(RECORD EXTRACTS)

-- ==== Sys2Proof/Tests/Slice0.lean ====
section
/-! SUPPORT. Small tests of one step each, with results from 95_test_vectors.md, and for each obligation with hypotheses a witness that meets them. -/

namespace Sys2Proof.Tests

open Sys2Proof Sys2Proof.Machine Sys2Proof.Claims

/-! ### States to test on -/

/-- The reset state with the five operand registers set. -/
def withArgs (a0 a1 a2 a3 a4 : Code) : State :=
  State.reset.setBlock { State.reset.block with arg := #v[a0, a1, a2, a3, a4] }

/-- The same machine with other values of `ENC_ROUND` and `OVF_POLICY`. -/
def withPolicy (r : Rounding) (o : OvfPolicy) (s : State) : State :=
  { s with params := { s.params with encRound := r, ovfPolicy := o } }

/-- Reset with a frame in RXF. -/
def withRxf (f : Frame) : State := State.reset.setBlock (State.reset.block.setRxf f)

/-- Reset with a telemetry frame of channel `c + 1`, marked valid. -/
def withTlf (c : Fin 4) (f : Frame) : State := State.reset.setBlock ((State.reset.block.setTlf c f).setTlmv c true)

/-- Reset with four speed codes. -/
def withSpd (c1 c2 c3 c4 : Code) : State := State.reset.setBlock { State.reset.block with spd := #v[c1, c2, c3, c4] }

/-- Reset with a frame in flight. -/
def busy : State := State.reset.setBlock (State.reset.block.setTxpend true)

/-- A state in which the agent moves next. -/
def turnOf (a : Agent) (s : State) : State := s.setEnv { s.env with schedule := [a] }

/-- A state in which the host moves next and its one step is `h`. -/
def hostWith (h : HostStep) (s : State) : State := s.setEnv { s.env with schedule := [.host], host := [h] }

/-- A state in which the transport delivers `d` next. -/
def rxWith (d : Delivery) (s : State) : State := s.setEnv { s.env with schedule := [.rx], rx := [d] }

/-- The outcome is a next state with property `p`. -/
def gives (o : Host.Outcome State Fault Refusal) (p : State → Bool) : Bool :=
  match o with
  | .next t => p t
  | .fault _ => false
  | .refused _ => false

theorem gives_exists {o : Host.Outcome State Fault Refusal} {p : State → Bool} (h : gives o p = true) :
    ∃ t, o = .next t ∧ p t = true := by
  cases o with
  | next t => exact ⟨t, rfl, h⟩
  | fault r => exact absurd h Bool.false_ne_true
  | refused r => exact absurd h Bool.false_ne_true

/-- The outcome is the host access fault. -/
def faults (o : Host.Outcome State Fault Refusal) : Bool :=
  match o with
  | .next _ => false
  | .fault .hostAccessError => true
  | .refused _ => false

/-- The command completes with ERR = 0 and the three results. -/
def results (i : Instr) (s : State) (r0 r1 r2 : Int) : Bool :=
  gives (exec i s) fun t => decide (t.block.err = .ok ∧ t.block.res[0].toInt = r0 ∧ t.block.res[1].toInt = r1 ∧ t.block.res[2].toInt = r2)

/-- The command completes with ERR = 0 and the four speed codes. -/
def speeds (i : Instr) (s : State) (c1 c2 c3 c4 : Int) : Bool :=
  gives (exec i s) fun t => decide (t.block.err = .ok ∧ t.block.spd[0].toInt = c1 ∧ t.block.spd[1].toInt = c2 ∧
    t.block.spd[2].toInt = c3 ∧ t.block.spd[3].toInt = c4)

/-- The command ends with the code in ERR and nothing else changed. -/
def errs (i : Instr) (s : State) (e : ErrCode) : Bool :=
  gives (exec i s) fun t => decide (t = s.setBlock (s.block.setErr e))

/-! ### Well-formedness: an ill-formed term for each check -/

theorem test_wf_fget_sel : (Instr.fget 8 0).wf = false := by decide
theorem test_wf_fget_idx : (Instr.fget 0 16).wf = false := by decide
theorem test_wf_fset_sel : (Instr.fset 8 0).wf = false := by decide
theorem test_wf_fset_idx : (Instr.fset 0 16).wf = false := by decide
theorem test_wf_fid : (Instr.fid 8).wf = false := by decide
theorem test_wf_fnew : (Instr.fnew 8).wf = false := by decide
theorem test_wf_offs : (Instr.offs 16).wf = false := by decide
theorem test_wf_absorb : (Instr.absorb 16).wf = false := by decide
theorem test_wf_tang : (Instr.tang 16).wf = false := by decide
theorem test_wf_trpm : (Instr.trpm 16).wf = false := by decide
theorem test_wf_tcur : (Instr.tcur 16).wf = false := by decide
theorem test_wf_ttmp : (Instr.ttmp 16).wf = false := by decide

/-! ### Decoding: words written out from the opcode map of R83 -/

theorem test_decode_nop : decode 0x00000000 = .ok .nop := by decide
theorem test_decode_enc : decode 0x01000000 = .ok .enc := by decide
theorem test_decode_split : decode 0x02000000 = .ok .split := by decide
theorem test_decode_join : decode 0x03000000 = .ok .join := by decide
/-- 0001 0000, RSV 0, sel 110, idx 0111 -/
theorem test_decode_fget : decode 0b00010000000000000000000001100111 = .ok (.fget 6 7) := by decide
/-- 0001 0001, RSV 0, sel 001, idx 1111 -/
theorem test_decode_fset : decode 0b00010001000000000000000000011111 = .ok (.fset 1 15) := by decide
/-- 0001 0010, RSV 0, sel 101, N 0000 -/
theorem test_decode_fid : decode 0b00010010000000000000000001010000 = .ok (.fid 5) := by decide
/-- 0001 0011, RSV 0, sel 001, N 0000 -/
theorem test_decode_fnew : decode 0b00010011000000000000000000010000 = .ok (.fnew 1) := by decide
/-- 0010 0000, RSV 0, SEL 000, a 1000 -/
theorem test_decode_offs : decode 0b00100000000000000000000000001000 = .ok (.offs 8) := by decide
theorem test_decode_encspd : decode 0x21000000 = .ok .encspd := by decide
theorem test_decode_absorb : decode 0x22000002 = .ok (.absorb 2) := by decide
theorem test_decode_tang : decode 0x30000003 = .ok (.tang 3) := by decide
theorem test_decode_trpm : decode 0x31000001 = .ok (.trpm 1) := by decide
theorem test_decode_tcur : decode 0x3200000F = .ok (.tcur 15) := by decide
theorem test_decode_ttmp : decode 0x33000004 = .ok (.ttmp 4) := by decide
theorem test_decode_shift : decode 0x40000000 = .ok .shift := by decide
theorem test_decode_turn : decode 0x41000000 = .ok .turn := by decide
theorem test_decode_tstmv : decode 0x42000000 = .ok .tstmv := by decide
theorem test_decode_send : decode 0x43000000 = .ok .send := by decide
theorem test_decode_fdbk : decode 0x44000000 = .ok .fdbk := by decide

/-- L2.1: an unassigned OPC, RSV bits 7 and 23, and a field each class does not use. -/
theorem test_decode_illegal :
    decode 0x04000000 = .error .unknownOpcode ∧ decode 0xFF000000 = .error .unknownOpcode ∧
    decode 0x40000080 = .error .reservedBits ∧ decode 0x43800000 = .error .reservedBits ∧
    decode 0x00000001 = .error .unusedField ∧ decode 0x20000010 = .error .unusedField ∧
    decode 0x12000011 = .error .unusedField := by decide

theorem test_decodeTableWord : decodeTableWord 32 0x10000067 = some (.fget 6 7) := by decide
theorem test_decodeTableWord_illegal : decodeTableWord 32 0x04000000 = none := by decide

/-- Each row's word, as the encoder builds it. -/
theorem test_encode : encode (.fget 6 7) = 0x10000067 ∧ encode (.fid 6) = 0x12000060 ∧ encode (.ttmp 3) = 0x33000003 := by
  decide

/-! ### One step of each command -/

theorem test_nop : errs .nop (State.reset.setBlock (State.reset.block.setErr .txBusy)) .ok = true := by decide
/-- L2.3 -/
theorem test_enc_trunc : results .enc (withArgs (-30) (-100) 100 (-16384) 16384) (-4915) 0 0 = true := by decide
theorem test_enc_descending : results .enc (withArgs 2 3 0 0 9) 3 0 0 = true := by decide
theorem test_split : results .split (withArgs (-4915) 0 0 0 0) (-20) (-51) 0 = true := by decide
theorem test_join : results .join (withArgs 1 (-128) 0 0 0) 384 0 0 = true := by decide
theorem test_join_range : errs .join (withArgs 0 (-129) 0 0 0) .rangeOverflow = true := by decide
/-- L2.4, L2.6 -/
theorem test_fget_signed : results (.fget 5 6) (withTlf 3 ⟨0x204, #v[0x80, 0, 0xFF, 0xFF, 0x7F, 0xFF, 0xC8, 0x55]⟩) (-56) 0 0 = true := by
  decide
theorem test_fget_sel_before_idx : errs (.fget 7 15) State.reset .illegalCommand = true := by decide
theorem test_fset : gives (exec (.fset 1 7) (withArgs (-1) 0 0 0 0)) (fun t =>
    decide (t.block.rxf = ⟨0, #v[0, 0, 0, 0, 0, 0, 0, 0xFF]⟩)) = true := by decide
theorem test_fset_idx_before_value : errs (.fset 1 9) (withArgs 200 0 0 0 0) .indexOutOfBounds = true := by decide
theorem test_fid : results (.fid 6) State.reset 512 0 0 = true := by decide
theorem test_fid_high : results (.fid 1) (withRxf ⟨0x80000000, #v[0, 0, 0, 0, 0, 0, 0, 0]⟩) 0 (-32768) 0 = true := by decide
theorem test_fnew : gives (exec (.fnew 1) (withArgs 0xFFFF 0x7FFF 0 0 0)) (fun t =>
    decide (t.block.rxf = ⟨0x7FFFFFFF, #v[0, 0, 0, 0, 0, 0, 0, 0]⟩)) = true := by decide
theorem test_fnew_txf : errs (.fnew 0) State.reset .illegalCommand = true := by decide
/-- L2.5 -/
theorem test_offs : results (.offs 4) State.reset 6 7 0 = true := by decide
theorem test_offs_zero : errs (.offs 0) State.reset .indexOutOfBounds = true := by decide
theorem test_encspd : results .encspd (withArgs (-256) 0 0 0 0) (-1) 93 (-163) = true := by decide
theorem test_encspd_range : errs .encspd (withArgs 25601 0 0 0 0) .rangeOverflow = true := by decide
theorem test_absorb : gives (exec (.absorb 2) (withRxf ⟨0x202, #v[1, 2, 3, 4, 5, 6, 7, 8]⟩)) (fun t =>
    decide (t.block.tlf[1] = ⟨0x202, #v[1, 2, 3, 4, 5, 6, 7, 8]⟩ ∧ t.block.tlmv = #v[false, true, false, false] ∧
      t.block.res[0] = 1)) = true := by decide
theorem test_absorb_other : results (.absorb 1) (withRxf ⟨0x202, #v[1, 2, 3, 4, 5, 6, 7, 8]⟩) 0 0 0 = true := by decide
/-- L2.6 -/
def telemetry3 : State := withTlf 2 ⟨0x203, #v[0x1F, 0xFF, 0xFE, 0x0C, 0x13, 0x33, 0x28, 0]⟩
theorem test_tang : results (.tang 3) telemetry3 8191 1 0 = true := by decide
theorem test_trpm : results (.trpm 3) telemetry3 (-500) 1 0 = true := by decide
theorem test_tcur : results (.tcur 3) telemetry3 4915 1 0 = true := by decide
theorem test_ttmp : results (.ttmp 3) telemetry3 40 1 0 = true := by decide
theorem test_tang_none : results (.tang 1) telemetry3 0 0 0 = true := by decide
/-- L2.7 -/
theorem test_shift : speeds .shift (withArgs 50 50 7680 0 0) 4915 0 (-4915) 0 = true := by decide
theorem test_shift_floor :
    speeds .shift (withPolicy .floor .error (withArgs 3 4 12800 0 0)) 8109 1158 (-8110) (-1159) = true := by decide
theorem test_turn : speeds .turn (withArgs (-12800) 0 0 0 0) (-8192) (-8192) (-8192) (-8192) = true := by decide
theorem test_turn_clamp : speeds .turn (withPolicy .trunc .clamp (withArgs 25601 0 0 0 0)) 16384 16384 16384 16384 = true := by
  decide
theorem test_tstmv : speeds .tstmv (withPolicy .floor .error (withArgs (-1) 0 0 0 0)) (-1) 0 0 0 = true := by decide
theorem test_tstmv_negation : errs .tstmv (withArgs (-32768) 0 0 0 0) .rangeOverflow = true := by decide
theorem test_send : gives (exec .send (withSpd 4915 0 (-4915) 0)) (fun t =>
    decide (t.block.txl = ⟨0x200, #v[0x13, 0x33, 0, 0, 0xEC, 0xCD, 0, 0]⟩ ∧ t.block.txf = t.block.txl ∧ t.block.txpend)) = true := by
  decide
theorem test_send_busy : errs .send busy .txBusy = true := by decide
theorem test_fdbk : gives (exec .fdbk (withRxf ⟨0x204, #v[9, 0, 0, 0, 0, 0, 0, 0]⟩)) (fun t =>
    decide (t.block.res[0] = 4 ∧ t.block.tlf[3] = t.block.rxf ∧ t.block.tlmv = #v[false, false, false, true] ∧
      t.block.err = .ok)) = true := by decide
theorem test_fdbk_tx_identifier : gives (exec .fdbk (withRxf ⟨0x200, #v[9, 0, 0, 0, 0, 0, 0, 0]⟩)) (fun t =>
    decide (t.block.res[0] = 0 ∧ t.block.err = .identifierMismatch ∧ t.block.idmm ∧ t.block.tlf = State.reset.block.tlf)) =
      true := by decide

/-! ### Host, ports, reset, assembler -/

/-- L2.2 -/
theorem test_write_arg : gives (step (hostWith (.write 32 0x08 0x12348000) State.reset)) (fun t =>
    decide (t.block.arg[0].toInt = -32768)) = true := by decide
theorem test_read_arg : gives (step (hostWith (.read 32 0x0C) (withArgs 0 (-1) 0 0 0))) (fun t =>
    decide (t.env.reads = [0x0000FFFF])) = true := by decide
theorem test_access_errors :
    faults (step (hostWith (.read 32 0x02) State.reset)) = true ∧ faults (step (hostWith (.read 16 0x00) State.reset)) = true ∧
    faults (step (hostWith (.read 32 0x1C) State.reset)) = true ∧ faults (step (hostWith (.write 32 0x40 0) State.reset)) = true := by
  decide
theorem test_illegal_command_keeps_word : gives (step (hostWith (.write 32 0x00 0x04000000) State.reset)) (fun t =>
    decide (t.block = { State.reset.block with cmd := 0x04000000, err := .illegalCommand })) = true := by decide
theorem test_write_status : gives (step (hostWith (.write 32 0x04 0xFFFFFFFF)
    (State.reset.setBlock { State.reset.block with err := .identifierMismatch, idmm := true, txpend := true }))) (fun t =>
    decide (t.block.status = 0x00000024)) = true := by decide
/-- L2.8 -/
theorem test_rx_short : gives (step (rxWith ⟨0x202, [0x7F, 0x80]⟩ State.reset)) (fun t =>
    decide (t.block.rxf = ⟨0x202, #v[0x7F, 0x80, 0, 0, 0, 0, 0, 0]⟩ ∧ t.block.tlf[1] = t.block.rxf ∧ t.block.tlmv[1])) = true := by
  decide
theorem test_rx_long : gives (step (rxWith ⟨0x201, [1, 2, 3, 4, 5, 6, 7, 8, 9, 10]⟩ State.reset)) (fun t =>
    decide (t.block.rxf = ⟨0x201, #v[1, 2, 3, 4, 5, 6, 7, 8]⟩)) = true := by decide
theorem test_tx_accept : gives (step (turnOf .tx busy)) (fun t =>
    decide (t.env.sent = [⟨0x200, #v[0, 0, 0, 0, 0, 0, 0, 0]⟩] ∧ t.block.txpend = false)) = true := by decide
theorem test_reset_drops_frame : gives (step (turnOf .resetInput busy)) (fun t =>
    decide (t.block = State.reset.block ∧ t.env.sent = [])) = true := by decide
/-- R90: percentage literals. -/
theorem test_percent : percent? 30 1 = some 7680 ∧ percent? 1 3 = none ∧ percent? 128 1 = none ∧ percent? (-128) 1 = some (-32768) := by
  decide
/-- R91: `create 0x203` as P2 writes it. -/
theorem test_create : (Pseudo.create 0x203).expand =
    [.write 32 0x08 0x00000203, .write 32 0x0C 0x00000000, .write 32 0x00 0x13000010] := by decide

/-! ### Witnesses: each obligation's hypotheses met together -/

theorem witness_DecodeOfEncode : (Instr.fget 7 15).WellFormed ∧ (Instr.fset 0 0).WellFormed ∧ (Instr.absorb 15).WellFormed := by
  decide

theorem witness_EncodeOfDecode : decode 0x1000007F = .ok (.fget 7 15) := by decide

theorem witness_IllegalWords : (∃ e, decode 0x04000000 = .error e) ∧ (∃ e, decode 0x00000080 = .error e) ∧
    (∃ e, decode 0x40000001 = .error e) ∧ (∃ e, decode 0x20000010 = .error e) ∧ ∃ e, decode 0x1200000F = .error e :=
  ⟨⟨_, rfl⟩, ⟨_, rfl⟩, ⟨_, rfl⟩, ⟨_, rfl⟩, ⟨_, rfl⟩⟩

theorem witness_StepRuns : hostMoves (hostWith (.write 32 0x00 0x43000000) State.reset) [] (.write 32 0x00 0x43000000) [] ∧
    decode 0x43000000 = .ok .send := ⟨⟨rfl, rfl⟩, by decide⟩

theorem witness_StepOfAnIllegalWord :
    hostMoves (hostWith (.write 32 0x00 0x00000001) State.reset) [] (.write 32 0x00 0x00000001) [] ∧
    decode 0x00000001 = .error .unusedField := ⟨⟨rfl, rfl⟩, by decide⟩

theorem witness_FailingCommands : ∃ t, exec .send busy = .next t ∧ failing t.block.err := by
  obtain ⟨t, e, h⟩ := gives_exists (show gives (exec .send busy) (fun t => decide (t.block.err = .txBusy)) = true by decide)
  exact ⟨t, e, by rw [of_decide_eq_true h]; decide, by rw [of_decide_eq_true h]; decide⟩

/-- The same failure through a whole issue step. -/
theorem witness_FailingSteps : hostMoves (hostWith (.write 32 0x00 0x43000000) busy) [] (.write 32 0x00 0x43000000) [] ∧
    gives (step (hostWith (.write 32 0x00 0x43000000) busy)) (fun t => decide (t.block.err = .txBusy)) = true :=
  ⟨⟨rfl, rfl⟩, by decide⟩

/-- Words with NOP's opcode and another bit set: the lowest and the highest bit below the opcode. -/
theorem witness_NopOthers : (0x00000001 : Word).toNat / 2 ^ 24 = 0x00 ∧ (0x00000001 : Word) ≠ 0 ∧
    (0x00800000 : Word).toNat / 2 ^ 24 = 0x00 ∧ (0x00800000 : Word) ≠ 0 := by decide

(End RECORD EXTRACTS)

Scan the data above and copy each line containing the word "indexOutOfBounds".

* [EXERCISE SOLUTION]:
theorem test_fset_idx_before_value : errs (.fset 1 9) (withArgs 200 0 0 0 0) .indexOutOfBounds = true := by decide
theorem test_offs_zero : errs (.offs 0) State.reset .indexOutOfBounds = true := by decide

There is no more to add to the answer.